Ali mengangguk. Lalu merebahkan dirinya di dinding base camp.
"Boleh tolong ambilkan aku minum, Sayang?"
"Sebentar, Mas." Anggun segera ke belakang untuk mengambil minum untuknya. Kebetulan, di tasnya ada botol air mineral.
Tak lama, ia kembali.
"Ini, Mas."
"Makasih, Sayang."
Anggun tersenyum.
"Tenangkan dirimu, Mas... tenang."
"Iyah... maafkan aku. Tadi emosi."
"Kamu sampai begitu, memangnya dia sebenernya siapa?"
"Aku juga tak tau. Aku bingung."
"Lalu, dia mau apa kesini?"
Ali meletakkan gelas minumannya. Ditatapnya kekasihnya yang bermata enak dipandang itu. Lekat-lekat, ia terus memandangnya.
"Sayang... apa kamu menyayangiku?"
"Kamu kenapa, Mas? Ada apa?"
"Jawab aku dulu. Apa kamu menyayangiku? Hum?" Dipegangnya dagu Anggun. Lembut.
"Selamanya, aku menyayangimu, Mas. Justru aku yang semestinya bertanya seperti itu." Jawab Anggun sejuk.
"Hum?"
"Iya."
"Kenapa?"
"Kita memang belum lama kenal, jika ada keburukan yang terjadi padaku, apa kamu akan tetap menyayangiku, Mas?"

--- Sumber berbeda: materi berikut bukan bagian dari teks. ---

/-! T40, T41: DOUT of cycles 6, 7, 13 and 14 under EXP. -/
theorem test_dout_emit0 :
    [5, 6].map (fun k => State.doutWith exp { State.reset with mode := .led, ph := k, bl := 1 }) = [true, false] := by decide
theorem test_dout_emit1 :
    [12, 13].map (fun k => State.doutWith exp { finalEmit with ph := k }) = [true, false] := by decide

/-! T22 to T24 and T26: DLYN 0 ends in cycle 1; the durations; T30 and T31: STATUS writes at and after the setting edge. -/
theorem test_dlyn_zero : statusAfter (State.reset.withFetchWord 32 0x60000000) = some 0x00000002 := by decide
theorem test_dlyn_ten : delayCycles exp 10 = 16000 := by decide
theorem test_dlys_rem : (nextOf (exec .dlys State.reset)).map (·.rem) = some Config.params.shortCycles := by rfl
theorem test_dlyl_rem : (nextOf (exec .dlyl State.reset)).map (·.rem) = some Config.params.longCycles := by rfl
theorem test_clear_loses : statusAfter (writing (delaying 2) 0x04 0x2) = some 0x00000002 := by decide
theorem test_clear_wins : statusAfter (writing (delaying 1) 0x04 0x2) = some 0x00000000 := by decide

/-! T10 to T13: writes while a delay is active; T29: the overrun one cycle before the end. -/
theorem test_overrun_bitrate :
    (nextOf (step (writing (delaying 9) 0x10 0x48))).map (fun t => (t.bitrate, t.err, t.errCode)) = some (0, true, .ovr) := by
  decide
theorem test_overrun_dlys : statusAfter (writing (delaying 2) 0x08 0x40000000) = some 0x00000016 := by decide
theorem test_no_overrun_reserved : statusAfter (writing (delaying 9) 0x14 0) = some 0x00000001 := by decide

/-! T5, T6, T4: register writes. -/
theorem test_bitrate :
    (nextOf (step (writing State.reset 0x10 0xFFFF1234))).map (·.regValue 4) = some 0x00001234 := by decide
theorem test_ctrl : (nextOf (step (writing State.reset 0x00 0xFFFFFFFD))).map (·.regValue 0) = some 0x00000001 := by decide
theorem test_reserved_write :
    (nextOf (step (writing State.reset 0x18 0xFFFFFFFF))).map (·.regValue 6) = some 0x00000000 := by decide

/-! T80, T85, T86, T88, T81 and T82: phases completing. -/
theorem test_i2cStart_done :
    statusAfter (inPhase .idle [.start] 0 false (completes false 0)) = some 0x00000102 := by decide
theorem test_i2cTx_acked :
    statusAfter (inPhase .startSent [.tx 0x50] 0 false (completes false 0)) = some 0x00000202 := by decide
theorem test_i2cTx_nacked :
    statusAfter (inPhase .startSent [.tx 0x50] 0 false (completes true 0)) = some 0x0000020A := by decide
theorem test_i2cRxn_received :
    (nextOf (step (inPhase .addrSentRead [.rxb, .nak] 0 false (completes false 0x5A)))).map
      (fun t => (t.statusWord, t.rxdata, t.trace)) = some (0x00000801, 0x5A, [.r 0x5A]) := by decide
theorem test_i2cStop_setWins :
    statusAfter (writing (inPhase .dataSent [.stop] 0 false (completes false 0)) 0x04 0x2) = some 0x00000502 := by decide
theorem test_i2cRestart_done :
    statusAfter (inPhase .regSent [.restart] 0 false (completes false 0)) = some 0x00000602 := by decide
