/-- One cycle of the active command keeps the invariant. -/
theorem advance {u : State} (h : s.Inv) (hu : AdvanceResult s u) : u.Inv := by
  cases hu with
  | ended hb =>
    obtain ⟨hx, hst⟩ := h.not_i2c (not_busy_mode hb)
    exact { h with
      seq := rfl, done_of_busy := nofun, disabled := fun he => ⟨(h.disabled he).1, nofun⟩
      transaction := fun e => by rw [hx] at e; cases e
      data_received := fun e => absurd e hst
      on_graph := nofun }
  | ledCycle hm hf hp =>
    obtain ⟨h1, h24⟩ := h.led_bits hm
    exact h.ledMoves hm hf s.sr (Nat.add_lt_of_lt_sub hp) h1 h24
  | ledBit hm hf hp =>
    obtain ⟨h1, h24⟩ := h.led_bits hm
    have hlast : s.bl ≠ 1 := by
      have hph := h.phase
      have hend : s.ph = bitPeriod - 1 := by omega
      simpa [State.final, hm, hend] using hf
    exact h.ledMoves hm hf _ (by decide) (by omega) (by omega)
  | dlyCycle hm hr => exact h.dlyMoves hm hr
  | i2cWaits => exact h
  | i2cPhase q hm he hq hl => exact h.i2cPhase hm hq hl
  | i2cLast q hm he hq hl => exact h.i2cLast hm hq hl

/-- The end of a cycle keeps the invariant: the chain samples DOUT, and nothing else of the block's state or of the device's
changes. -/
theorem endCycle {u : State} (h : s.Inv) (hu : u.Inv) : (endCycle s u).Inv :=
  { hu with
    pulse_open := State.chainNext_pulse_open latchCycles_pos h.pulse_open
    pending_open := State.chainNext_pending_open h.pending_open
    cells := s.chainNext_cells.trans h.cells }

/-- ResetState with the chain and the device as they were. -/
theorem resetBlock (h : s.Inv) : s.resetBlock.Inv :=
  { invariantAtReset with
    pulse_open := s.resetBlock_chain ▸ h.pulse_open
    pending_open := s.resetBlock_chain ▸ h.pending_open
    regs := by
      rw [State.resetBlock_device]
      split
      · exact TouchController.hear_wf _ _ h.regs
      · exact h.regs
    cells := s.resetBlock_chain ▸ h.cells }

end State.Inv

/-- Settles O29: a reset gives ResetState; any other step is an advance, an access and the end of the cycle, each of which keeps
the invariant. -/
theorem invariantKeptByEveryStep : Obligations.InvariantKeptByEveryStep := by
  intro s t h hstep
  cases hr : s.resetting with
  | true =>
    rw [step_reset hr] at hstep
    cases hstep
    exact h.endCycle h.resetBlock
  | false =>
    obtain ⟨hs, u, hu, rfl⟩ := step_not_resetting hstep hr
    exact h.endCycle ((h.advance (advance_result hs)).access (advance_mode_of_not_busy hs) hu)

end Sys2Proof.Machine
end

section
/-! The statements about reset, the host registers, the error record, NACK, RXDATA and the CMD write (10_state). -/
namespace Sys2Proof.Machine

/-! ## Reset (10_state R46 step 0, R54) -/

/-- The touch controller keeps its registers when the bus is abandoned (70_reset_and_hazards R191). -/
theorem TouchController.reg_hear_x (d : TouchController) (take : Bool) (r : Byte) :
    (d.hear .x take).reg r = d.reg r := rfl

/-- Settles O7: the edge is `resetBlock`, whose fields are those of ResetState. -/
theorem resetLoadsResetState : Obligations.ResetLoadsResetState := by
  intro s h
  refine ⟨_, step_reset ((resetting_iff s).mpr h), ?_⟩
  simp [State.dout, State.doutWith, State.busLines, State.ownsBus, State.busy]

/-- Settles O8: `abandons` is the condition under which `resetBlock` appends X. -/
theorem resetAbandonsTheBus : Obligations.ResetAbandonsTheBus := by
  intro s h
  refine ⟨_, step_reset ((resetting_iff s).mpr h), fun r => ?_, fun hx => ?_, fun hm hst => ?_⟩
  · rw [endCycle_device, State.resetBlock_device]
    split
    · exact TouchController.reg_hear_x _ _ _
    · rfl
  · have ha : s.abandons = true := by simpa [State.abandons, midTransaction_iff] using hx
    simp [ha]
  · have ha : s.abandons = false := by
      rcases hst with hst | hst <;> simp [State.abandons, hm, hst, I2cState.midTransaction]
    simp [ha]
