-- ==== Sys2Proof/Config.lean ====
section
/-! DEFINITION. What does not change as the machine runs: the fixed sizes (00_scope.md R6, R7), the four
parameters the spec leaves to an implementation (R10 to R13), and the free values (R17): constants with no
body, applied to a counter that `State` holds. -/

namespace Sys2Proof.Config

/-- MEM_SIZE (R6, R60). -/
def memSize : Nat := 0x1000
/-- FONT_BASE and the 80 bytes from it: 16 glyphs of 5 bytes (R6, R26). -/
def fontBase : Nat := 0x000
/-- The number of font bytes, 0x000 to 0x04F (R6). -/
def fontSize : Nat := 0x050
/-- FONT_GLYPH_BYTES (R6, R152). -/
def glyphBytes : Nat := 5
/-- PROGRAM_BASE, the reset pc (R6, R65). -/
def programBase : Nat := 0x200
/-- The longest program image: L + 0x200 <= 4096 (R6, R244). -/
def maxImage : Nat := 3584
/-- STACK_DEPTH (R6, R32). -/
def stackDepth : Nat := 16
/-- DISPLAY_W (R6, R37). -/
def displayW : Nat := 64
/-- DISPLAY_H (R6, R37). -/
def displayH : Nat := 32
/-- INSTR_HZ (R6, R227). -/
def instrHz : Nat := 540
/-- FRAME_HZ (R6, R227). -/
def frameHz : Nat := 60
/-- How many instruction ticks the reference schedule fires for one frame tick: 540 / 60 (R6, R228). -/
def ticksPerFrame : Nat := instrHz / frameHz

/-- TIMERS (R10): whether the machine has DT and ST. -/
inductive Timers where
  | absent
  | present
  deriving DecidableEq, Repr

/-- FX0A_MODE (R11): which key operation Fx0A reads. -/
inductive Fx0aMode where
  | pressedButton
  | nextPress
  deriving DecidableEq, Repr

/-- DRAW_WRAP (R12): the pixel-index formula of a draw. -/
inductive DrawWrap where
  | linear
  | toroidal
  deriving DecidableEq, Repr

/-- The four parameters of R10 to R13. A `State` carries one such record, which no step changes, so that a
statement about every state is a statement about every configuration (assumption log 6). -/
structure Params where
  /-- TIMERS (R10). -/
  timers : Timers
  /-- FX0A_MODE (R11). -/
  fx0aMode : Fx0aMode
  /-- DRAW_WRAP (R12). -/
  drawWrap : DrawWrap
  /-- FLAG_LAST (R13). -/
  flagLast : Bool
  deriving DecidableEq, Repr

/-- FREE VALUE. `RandomByte()` of Cxnn (R131, 92_eei_decisions.md D33): the byte of the n-th draw. It has no
body: every byte is possible at every draw, and no draw says anything of another (assumption log 11). -/
opaque randomByte : Nat → Byte

/-- FREE VALUE. The choice `ChooseKey(S)` makes (R192, D16), as a number that is reduced mod the size of S.
It has no body: any key of S is possible (assumption log 12). -/
opaque keyChoice : Nat → Nat

end Sys2Proof.Config
end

"Apalagi aku... pernah...," belum sampai Anggun melanjutkan, Ali menahannya. Diletakkannya jari telunjuk itu di bibir Anggun.
"Ssstt... jangan diteruskan lagi. Kumohon. Aku akan selalu menjagamu. Tetaplah di sampingku. Apapun yang terjadi. Kumohon, Sayang. Masa lalu, biarlah masa lalu."
Anggun tak sanggup lagi menahan pilu. Bulir bening mengalir dari matanya.
Diusapnya penuh mesra oleh Ali. "Sstt... sudah, gapapa. Mas cuma ingin dengar saja."
"Sebenernya kenapa, Mas? Ada masalah apa?"
"Kamu yakin mau dengar?"
"Aku ini istrinya. Apapun yang terjari denganmu, aku berhak tau."
"Jujur, aku tak tahu bagaimana menyampaikannya dengan tepat."
"Tapi... memang ini kenyataannya."
"Kenapa, Mas? Kenapa?"
"Sepertinya... ada masalah lagi selain foto di instagram itu."
"Kenapa, Mas? Ada apa? Karena laki-laki bertopi misterius tadikah? Ada masalah?"
"Lebih dari sekedar masalah."
"Lalu? Ada hubungannya dengan orang itu?"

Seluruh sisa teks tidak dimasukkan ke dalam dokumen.